ASSIGNMENT: Tally up the lines below that include the word "encodeWord". Answer with the number alone.

Recorded data:
•••

theorem witness_wire : ([fullFlit, { cls := 1, vc := 7, epoch := 1, dest := 4095, age := 255, lat := true }, nullFlit].all fun f =>
      decide (flitBits f < 2 ^ 3200) && slotOk (flitBits f) && flitOf (flitBits f) == f) = true ∧
    (3199 : Nat) < 3200 ∧ slotOk (flitBits {} ^^^ 2 ^ 3199) = false ∧ slotOk (flitBits {} ^^^ 2 ^ 0) = false ∧
    (7 : Nat) < 8 ∧ (31 : Nat) < 32 ∧ markerOk (laneMarker 7 31 (2 ^ 40 - 1)) = true := by decide +kernel

theorem witness_stretches : (on.rg 0).stretches.Pairwise (fun x y => y + 8 ≤ x) ∧ (on.rg 0).stretches.length ≤ 51 ∧
    ∃ t, exec (.droopDetected 0) on = .next t := by
  refine ⟨by decide +kernel, by decide +kernel, ?_⟩
  show ∃ t, execDroopDetected 0 on = .next t
  unfold execDroopDetected
  have h : (on.rg (0 : Fin 17).val).stepUntil = none := by decide +kernel
  have r : (on.rg (0 : Fin 17).val).rest = false := by decide +kernel
  have n : (on.rg (0 : Fin 17).val).longNext = false := by decide +kernel
  have h' : mayStretch (on.rg (0 : Fin 17).val).stretches (on.rg (0 : Fin 17).val).cycle = true := by decide +kernel
  simp only [h, r, n, h', if_true]
  exact ⟨_, rfl⟩

theorem witness_route_word : (packet 0 0x15 7 9).payload = routeWord 0 0 0 0 0x15 0 0 0 0 7 + 2 ^ 256 * 9 := rfl

theorem witness_formats : ([1, 2, 3, 4, 5, 6, 7, 8].all fun k => (floatFmt k).any fun ff => !(ff.decode 1).isNan) = true ∧
    (decodeElem 1 0x3F800000).isNan = false ∧ [1, 2].Perm [2, 1] := by decide +kernel

/-- R442, worked example of chapter 18: LNK_LAG of N2 stands at offset 0x0092_0480, RTE_EPOCH at 0x0100_0018. -/
theorem test_bar0_offsets : Reg.LNK_LAG 2 = 0x1120480 ∧ bar0Addr 0x0920480 = 0x1120480 ∧ bar0Addr 0x1000018 = Reg.RTE_EPOCH := by
  decide +kernel

/-- R422, the dip of segment 44: EFFECTIVE is 115 after the first recovery step, 148 after the fourth, 208 after the tenth. -/
theorem test_dip_recovery : (recovery 1).rd Reg.PLM_BUDGET_EFFECTIVE = 115 ∧ (recovery 4).rd Reg.PLM_BUDGET_EFFECTIVE = 148 ∧
    (recovery 9).rd Reg.PLM_BUDGET_EFFECTIVE = 203 ∧ (recovery 10).rd Reg.PLM_BUDGET_EFFECTIVE = 208 ∧
    (recovery 10).rd Reg.PWR_STATUS_INPUT = 0 := by decide +kernel

/-- R237, the worked example of chapter 9: 0xC053_3333 in every format, rounded to nearest even and toward zero. -/
theorem test_one_value_every_format :
    ([(0x03, 0xC053, 0xC053), (0x02, 0xC29A, 0xC299), (0x04, 0xC5, 0xC5), (0x05, 0xC3, 0xC2), (0x06, 0x33, 0x32),
      (0x07, 0x35, 0x35), (0x08, 0xD, 0xD), (0x09, 0xFD, 0xFD), (0x0A, 0xD, 0xD),
      (0x0B, 0xFFFFFFFFFFF2CCCD, 0xFFFFFFFFFFF2CCCD)].all fun t =>
        (encodeElem t.1 0 0 (decodeElem 1 0xC0533333)).bits == t.2.1 &&
        (encodeElem t.1 1 0 (decodeElem 1 0xC0533333)).bits == t.2.2) = true := by decide +kernel

/-- R240, the same example: under SR to E4M3 an element whose r is 7,936 becomes 0xC6, one whose r is 40,000 0xC5. -/
theorem test_stochastic : (encodeElem 4 2 7936 (decodeElem 1 0xC0533333)).bits = 0xC6 ∧
    (encodeElem 4 2 40000 (decodeElem 1 0xC0533333)).bits = 0xC5 := by decide +kernel

/-- R239, the same example: as the largest of its block the value's scale in E4M3 is 0x78. -/
theorem test_block_scale : blockScale 4 [decodeElem 1 0xC0533333, decodeElem 1 0x3A03126F] = 0x78 := by decide +kernel

/-- R234, one cancellation: in FP32, 200,704 + 2^-18 rounds to 200,704. -/
theorem test_cancellation : (addF32 0x48440000 0x36800000).bits = 0x48440000 ∧ cmbElem 1 0x0B [0xC40000000, 1, 2 ^ 64 - 0xC40000000] =
    cmbElem 1 0x0B [1] := by decide +kernel

/-- R277 and R278, the word whose only non-zero data byte is byte 31: its check bytes, and byte c1 read as 0x37. -/
theorem test_word_code : checkBytes (List.replicate 31 0 ++ [1]) = [0x0F, 0x36, 0x78, 0x40] ∧
    decodeWord ((encodeWord (List.replicate 31 0 ++ [1])).set 33 0x37) =
      .corrected 33 (encodeWord (List.replicate 31 0 ++ [1])) := by decide +kernel

/-- R204 and R221, logical tile 2,408 stands in physical tile 2,558; once SKIP of entry 165 is 8 it stands in 2,559, and with
BAD bit 8 set register 82 reads SKIP 16 and SKIP 8 with BAD 0x100. -/
theorem test_bad_tile : on.physOf 2408 = 2558 ∧ (on.setReg (Reg.PLM_LINER_FORCE 82) 0x0010010000200000).physOf 2408 = 2559 ∧
    (on.setLinerBad 165 (2 ^ 8)).reg (Reg.PLM_LINER_RAM 82) = 0x0010010000200000 := by decide +kernel

/-- R68, the three-hop transfer: the tags of its departures at positions 3,000, 4,028 and 4,127 of segment 42. -/
theorem test_tags : stitchTag 42 3000 5 = 0x0938 ∧ stitchTag 42 4028 6 = 0x0CBC ∧ stitchTag 42 4127 7 = 0x139F ∧
    stitchTag 43 3000 5 = 0x8938 := by decide +kernel

/-- R127, R130 and R125: the CRCs of the nine bytes "123456789", as their standards give them. -/
theorem test_crcs : crc32 [0x31, 0x32, 0x33, 0x34, 0x35, 0x36, 0x37, 0x38, 0x39] = 0xCBF43926 ∧
    crc16 0x313233343536373839 72 0xFFFF = 0x29B1 ∧ crc8 0x313233343536373839 72 0 = 0xF4 := by decide +kernel
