-- ==== Sys2Proof/Config.lean ====
section
/-! DEFINITION. The constants of spec/00_scope.md rule R6, under the spec's names, and the default of the
one open parameter `DUR_W` (rule R7). No operation of this block leaves a value undefined, so there is no
free value here. -/

namespace Sys2Proof.Config

/-- `FRAME_LEN`: capacity of the buffer and length of a closed frame. -/
@[simp] abbrev frameLen : Nat := 59
/-- `T_MARK_MIN`, `T_MARK_MAX`: the closed window of a Low pulse that is a minute mark, in ms. -/
@[simp] abbrev tMarkMin : Nat := 600
@[simp] abbrev tMarkMax : Nat := 1400
/-- `T_BIT0_MIN`, `T_BIT0_MAX`: the closed window of a High pulse that is bit 0, in ms. -/
@[simp] abbrev tBit0Min : Nat := 40
@[simp] abbrev tBit0Max : Nat := 130
/-- `T_BIT1_MIN`, `T_BIT1_MAX`: the closed window of a High pulse that is bit 1, in ms. -/
@[simp] abbrev tBit1Min : Nat := 140
@[simp] abbrev tBit1Max : Nat := 250
/-- `IDX_START`: the start-of-minute marker, must be 0. -/
@[simp] abbrev idxStart : Nat := 0
/-- `IDX_DST_A`: the first summer/winter flag; also `is_dst`. -/
@[simp] abbrev idxDstA : Nat := 17
/-- `IDX_DST_B`: the second summer/winter flag. -/
@[simp] abbrev idxDstB : Nat := 18
/-- `IDX_TIME_START`: the start-of-time-information marker, must be 1. -/
@[simp] abbrev idxTimeStart : Nat := 20

/-- An index range `[first, stop)`: first index inside, stop outside (R8). -/
structure Range where
  first : Nat
  stop : Nat
  deriving DecidableEq, Repr

/-- The parity groups. -/
@[simp] abbrev parMin : Range := ⟨21, 29⟩
@[simp] abbrev parHour : Range := ⟨29, 36⟩
@[simp] abbrev parDate : Range := ⟨36, 59⟩
/-- The fields. -/
@[simp] abbrev fMinute : Range := ⟨21, 28⟩
@[simp] abbrev fHour : Range := ⟨29, 35⟩
@[simp] abbrev fDay : Range := ⟨36, 42⟩
@[simp] abbrev fWeekday : Range := ⟨42, 45⟩
@[simp] abbrev fMonth : Range := ⟨45, 50⟩
@[simp] abbrev fYear : Range := ⟨50, 58⟩

/-- `BCD_W[0]` to `BCD_W[7]`. There is no ninth weight (30_encoding.md R72). -/
@[simp] abbrev bcdW : List Nat := [1, 2, 4, 8, 10, 20, 40, 80]

/-- The least width `DUR_W` may have (R7). -/
@[simp] abbrev durWMin : Nat := 11
/-- The default of `DUR_W` (R7), at which spec/opcode_table.json is written (30_encoding.md R78). -/
@[simp] abbrev durW : Nat := 16

end Sys2Proof.Config
end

•••

EXPECTED OUTPUT: 2